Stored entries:
=== Section Start ===
-- ==== Sys2Proof/Machine/Recv.lean ====
section
/-! DEFINITION. The receiving side of messages: placement in posted buffers and receive logs, landing, headers, completion
and orphans (12 R353, R354, 16 R427 to R433). -/

namespace Sys2Proof.Machine

/-! ### Runs of bytes -/

/-- Whether runs cover `p` to `n - 1`; `k` bounds the runs looked at. -/
def runsCover : Nat → List (Nat × Nat) → Nat → Nat → Bool
  | 0, _, p, n => decide (n ≤ p)
  | k + 1, l, p, n =>
    if n ≤ p then true
    else
      match l.find? fun r => decide (r.1 ≤ p) && decide (p < r.1 + r.2) with
      | some r => runsCover k l (r.1 + r.2) n
      | none => false

/-- Runs cover a range. -/
def covered (l : List (Nat × Nat)) (ofs len : Nat) : Bool := runsCover (l.length + 1) l ofs (ofs + len)

/-- Adds a run; one that continues another extends it. -/
def addRun (l : List (Nat × Nat)) (ofs len : Nat) : List (Nat × Nat) :=
  if len = 0 || covered l ofs len then l
  else if l.any fun r => r.1 + r.2 == ofs then l.map fun r => if r.1 + r.2 == ofs then (r.1, r.2 + len) else r
  else l ++ [(ofs, len)]

/-! ### Requests -/

/-- The request of a number. -/
def State.msg? (s : State) (id : Nat) : Option MsgReq := s.traffic.msgs.find? fun m => m.id == id
/-- Applies `f` to a request. -/
def State.modMsg (s : State) (id : Nat) (f : MsgReq → MsgReq) : State :=
  s.modTraffic fun t => { t with msgs := t.msgs.map fun m => if m.id == id then f m else m }
/-- Removes a request with its tokens. -/
def State.dropMsg (s : State) (id : Nat) : State :=
  s.modTraffic fun t => { t with
    msgs := t.msgs.filter (fun m => m.id != id)
    tokens := t.tokens.filter fun k => k.req != id
    fetches := t.fetches.filter fun f => f.owner != id }

/-- Transport parameter `k` of a guest in the order of Table 16.6. -/
def State.param (s : State) (gid k : Nat) : Nat := (s.guest gid).params.getD k 0
/-- PREFIX. -/
def parPrefix : Nat := 0
/-- TEXP. -/
def parTexp : Nat := 1
/-- ORPH. -/
def parOrph : Nat := 2
/-- AGE. -/
def parAge : Nat := 7

/-! ### Writes of the fabric unit into a chip's memory -/

/-- The outcome of landing bytes: the time from which they are seen at pod scope; a page that is not resident; a fault. -/
inductive Landed where
  | ok (s : State) (time : Nat)
  | waits (s : State)
  | fault (s : State) (cause : Nat)
  deriving DecidableEq, Repr

/-- Translates through the fabric unit's TLB of a die (02 R60). -/
def State.fabXlate (s : State) (die lci : Nat) (k : AccKind) (va : Nat) : Xl × State :=
  let r := s.xlateDie die true lci va k
  (r.1, match r.1 with | .fail _ t => r.2.noteTable lci t | _ => r.2)

/-- The key of the fetch that writes message bytes `ofs` to `ofs + len - 1` at another module; 0 is the header's. -/
def landKey (ofs len : Nat) : Nat := 1 + len + 2 ^ 33 * ofs
/-- The run of a key. -/
def landRun (key : Nat) : Nat × Nat := (key / 2 ^ 33, key % 2 ^ 33 - 1)

/-- Writes bytes at a VA of a chip for its fabric unit, page by page and line by line; `w` waits for pages (12 R353, 16
R432, 02 R65). Lines of other modules are sent under the owner, with the place `ofs` of the bytes in the message, or as a
header; they have landed once their stores are acknowledged (04 R154). -/
def State.landBytes (s : State) (die lci owner va : Nat) (ofs : Option Nat) (w : PageWaiter) (l : List Byte) : Landed :=
  let pchip := match s.chip? lci with | some c => c.ident.pchip | none => 0
  let outs := (partsOf va l.length).foldl (fun (a : List Piece × State) p =>
    let r := a.2.fabXlate die lci .write p.1
    (a.1 ++ [{ idx := 0, va := p.1, ofs := p.1 - va, len := p.2, nib := false, out := r.1 }], r.2)) ([], s)
  let s := outs.2
  match reachOf outs.1 with
  | .fail c _ => .fault s c
  | .nonres k fa a lv =>
    (match s.requestPage die (s.pageVf lci k fa) k fa a lv (pageAcc .write true) pchip w with
     | none => .fault s Cause.invalidPage
     | some r => .waits (r.1.failWaiters r.2))
  | .ok =>
    if outs.1.any s.writeBlocked then .waits s
    else
      let who : Who := { agent := hwAgent pchip, team := none, writer := some pchip, checked := false }
      let r := outs.1.foldl (fun (a : State × Nat × Option Nat) p =>
        let d := (l.drop p.ofs).take p.len
        match p.here?, p.far? with
        | some h, _ =>
          let q := a.1.bankStore { lci := h.2.1, line := h.2.2 / 128, cls := h.1.cls, sync := false, scope := .pod, who := who,
                                   lanes := [{ lane := 0, addr := h.2.2, bytes := p.len, data := d, ea := p.va }] }
          (q.st, max a.2.1 (q.time + 40), a.2.2 <|> (q.answers.findSome? LaneAns.cause).map (·.1))
        | none, some h =>
          let key := match ofs with | some o => landKey (o + p.ofs) p.len | none => 0
          (a.1.hwTxn lci owner key (hwAgent pchip) none h.1.cls h.1.s2cls .pod h.2 p.len 0 (some d), a.2.1, a.2.2)
        | none, none => a) (s, s.gtc, none)
      match r.2.2 with
      | some c => .fault r.1 c
      | none => .ok r.1 r.2.1

/-! ### Headers (Table 12.8) -/

/-- A message header. -/
def msgHeader (len tag src seq : Nat) (done trunc fault drop : Bool) (stamp : Nat) : List Byte :=
  natLe 64 (field len 0 32 + field tag 32 32 + field src 64 10 + field seq 80 16 + (if done then 2 ^ 96 else 0) +
    (if trunc then 2 ^ 97 else 0) + (if fault then 2 ^ 98 else 0) + (if drop then 2 ^ 99 else 0) + field stamp 128 64)

/-- A log that is enabled (16 R433). -/
def RxLog.enabled (l : RxLog) : Bool := decide (6 ≤ l.size) && decide (l.size ≤ 21)
/-- VA of a slot. -/
def RxLog.slotVa (l : RxLog) (slot : Nat) : Nat := l.base + 64 * (slot % 2 ^ l.size)
/-- The log of a queue. -/
def State.rxLog (s : State) (lci q : Nat) : RxLog :=
  match s.chip? lci with | some c => smGet RxLog.init c.logs q | none => RxLog.init
/-- Replaces the log of a queue. -/
def State.setLog (s : State) (lci q : Nat) (l : RxLog) : State :=
  s.modChip lci fun c => { c with logs := smSet RxLog.init c.logs q l }

/-- Address of a placed request's header. -/
def State.headVa (s : State) (m : MsgReq) : Option Nat :=
  match m.place with
  | .unplaced => none
  | .buffer va _ _ _ => some va
  | .log slot _ => some ((s.rxLog m.lci m.queue).slotVa slot)
  | .region _ _ _ => none
  | .named => none

/-- Where bytes of a placed request go: address and how many of them fit. -/
def State.dataVa (s : State) (m : MsgReq) (ofs len : Nat) : Option (Nat × Nat) :=
  match m.place with
  | .unplaced => none
  | .buffer va cap _ _ => if cap - 64 ≤ ofs then none else some (va + 64 + ofs, min len (cap - 64 - ofs))
  | .log slot _ => some ((s.rxLog m.lci m.queue).slotVa slot + 64 + ofs, len)
  | .region _ _ _ => none
  | .named => none

/-! ### Placement (16 R428, R433) -/

/-- The slots that a message needs. -/
def logSlots (len : Nat) : Nat := 1 + ceilDiv len 64

/-- Reserves an entry, after a pad where the ring ends; `none` when the log is full. -/
def State.reserveLog (s : State) (die lci q len : Nat) : Option (State × Placement) :=
  let l := s.rxLog lci q
  let n := 2 ^ l.size
  let need := logSlots len
  let pos := l.tail % n
  let pad := if pos + need ≤ n then 0 else n - pos
  let used := ringUsed l.tail l.head
  if n < used + pad + need then none
  else
    let s :=
      if pad = 0 then s
      else
        match s.landBytes die lci s.ids (l.slotVa l.tail) none (.ring lci 0) (msgHeader (64 * pad) 0 0 0 false false false true 0) with
        | .ok t _ => t.dropFetches s.ids 0
        | .waits s => s
        | .fault s _ => s
    let slot := (l.tail + pad) % 2 ^ 32
    let l := { s.rxLog lci q with
      tail := (l.tail + pad + need) % 2 ^ 32
      entries := l.entries ++ (if pad = 0 then [] else [(l.tail, pad, true)]) ++ [(slot, need, false)] }
    some (s.setLog lci q l, .log slot need)

/-- The first posted buffer whose filter admits a tag, and the list without it (12 R353). -/
def takeBuffer (l : List PostBuf) (tag : Word) : Option (PostBuf × List PostBuf) :=
  match l.zipIdx.find? fun p => p.1.filter == tag || p.1.filter == 0xFFFFFFFF with
  | some p => some (p.1, l.eraseIdx p.2)
  | none => none

/-- Counts a request that waits unplaced, with LOG_FULL once (16 R428, Table 16.9). -/
def State.noteUnplaced (s : State) (lci q : Nat) : State :=
  let l := s.rxLog lci q
  let s := s.setLog lci q { l with waitq := l.waitq + 1, fullPosted := true }
  if l.fullPosted then s else s.postEvent lci 0x0049 q (l.waitq + 1)

/-- A request that waited has been placed. -/
def State.notePlaced (s : State) (lci q : Nat) : State :=
  let l := s.rxLog lci q
  s.setLog lci q { l with waitq := l.waitq - 1, fullPosted := l.fullPosted && decide (1 < l.waitq) }

/-- What becomes of a MSG_REQ. -/
inductive Arrival where
  | nak (reason : Nat)
  | taken (s : State)
  deriving DecidableEq, Repr

/-- A message request arrives at a die for a chip (16 R428). -/
def State.arriveMsg (s : State) (die lci src queue msgid len prio : Nat) (tag : Word) (spad : Bool) (peer : Nat) : Arrival :=
  match s.chip? lci with
  | none => .nak 2
  | some c =>
    if 63 < queue then .nak 2
    else if 4096 ≤ (s.traffic.msgs.filter fun m => m.die == die).length then .nak 1
    else
      let r := s.fresh
      let m : MsgReq := {
        id := r.1, die := die, lci := lci, src := src, queue := queue, msgid := msgid, len := len, prio := prio, tag := tag,
        arrived := s.gtc, lastToken := s.gtc, place := .unplaced, landed := [],
        granted := min (s.param c.ident.gid parPrefix) len, regrant := [], deferred := false, trunc := false, fault := false,
        orphAt := none, peer := peer, effect := 0, headed := false, spad := spad }
      let put := fun (s : State) (p : Placement) => s.modTraffic fun t => { t with msgs := t.msgs ++ [{ m with place := p }] }
      match takeBuffer (smGet [] c.posts queue) tag with
      | some b =>
        .taken (put (r.2.modChip lci fun c => { c with posts := smSet [] c.posts queue b.2 })
          (.buffer b.1.va b.1.cap b.1.bar b.1.team))
      | none =>
        let l := s.rxLog lci queue
        let wait := (r.2.modTraffic fun t => { t with msgs := t.msgs ++ [{ m with granted := 0 }] }).noteUnplaced lci queue
        if !l.enabled then .taken wait
        else if 2 ^ l.size - 1 < logSlots len then .nak 3
        else if l.waitq != 0 then .taken wait
        else
          match r.2.reserveLog die lci queue len with
          | some p => .taken (put p.1 p.2)
          | none => .taken wait

/-- Unplaced requests of a queue take log space in the order of their arrival (16 R428, 12 R354). -/
def State.placeWaiting (s : State) (lci q : Nat) : State :=
  let wait := s.traffic.msgs.filter fun m => m.lci == lci && m.queue == q && m.place == .unplaced
  if !(s.rxLog lci q).enabled then s
  else
    (wait.foldl (fun (a : State × Bool) m =>
      if a.2 then a
      else
        match a.1.reserveLog m.die lci q m.len with
        | some p => ((p.1.modMsg m.id fun x => { x with place := p.2, granted := 0 }).notePlaced lci q, false)
        | none => (a.1, true)) (s, false)).1

/-! ### Landing and completion (16 R430, 12 R353) -/

/-- The request is dropped from its sender's side when the sender is on this module (16 R498). -/
def State.sendAccepted (s : State) (m : MsgReq) : State :=
  s.modTraffic fun t => { t with sends := t.sends.filter fun x =>
    !(x.pchip == (match s.chip? m.lci with | some c => c.ident.pchip | none => 0) && x.queue == m.queue && x.msgid == m.msgid &&
      (match s.chip? x.lci with | some c => c.ident.pchip == m.src && s.gidOf x.lci == s.gidOf m.lci | none => false)) }

/-- The barrier arrival of a posted buffer (12 R353). -/
def State.arriveAt (s : State) (m : MsgReq) : State :=
  match m.place with
  | .buffer _ _ (some o) t => (s.engineCount t o 1 0 0).1
  | _ => s

/-- What remains of runs without a range. -/
def cutRuns (l : List (Nat × Nat)) (ofs len : Nat) : List (Nat × Nat) :=
  (l.flatMap fun r => [(r.1, min r.2 (ofs - r.1)), (max r.1 (ofs + len), r.1 + r.2 - max r.1 (ofs + len))]).filter
    fun r => r.2 != 0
=== Section End ===
▶ [PROBLEM STATEMENT]:
The required output is the stretch of entries above from the line containing "inductive Arrival where" through the line containing "orphAt := none, peer", reproduced exactly.

▶ [RESULT FOR THIS TASK]:
inductive Arrival where
  | nak (reason : Nat)
  | taken (s : State)
  deriving DecidableEq, Repr

/-- A message request arrives at a die for a chip (16 R428). -/
def State.arriveMsg (s : State) (die lci src queue msgid len prio : Nat) (tag : Word) (spad : Bool) (peer : Nat) : Arrival :=
  match s.chip? lci with
  | none => .nak 2
  | some c =>
    if 63 < queue then .nak 2
    else if 4096 ≤ (s.traffic.msgs.filter fun m => m.die == die).length then .nak 1
    else
      let r := s.fresh
      let m : MsgReq := {
        id := r.1, die := die, lci := lci, src := src, queue := queue, msgid := msgid, len := len, prio := prio, tag := tag,
        arrived := s.gtc, lastToken := s.gtc, place := .unplaced, landed := [],
        granted := min (s.param c.ident.gid parPrefix) len, regrant := [], deferred := false, trunc := false, fault := false,
        orphAt := none, peer := peer, effect := 0, headed := false, spad := spad }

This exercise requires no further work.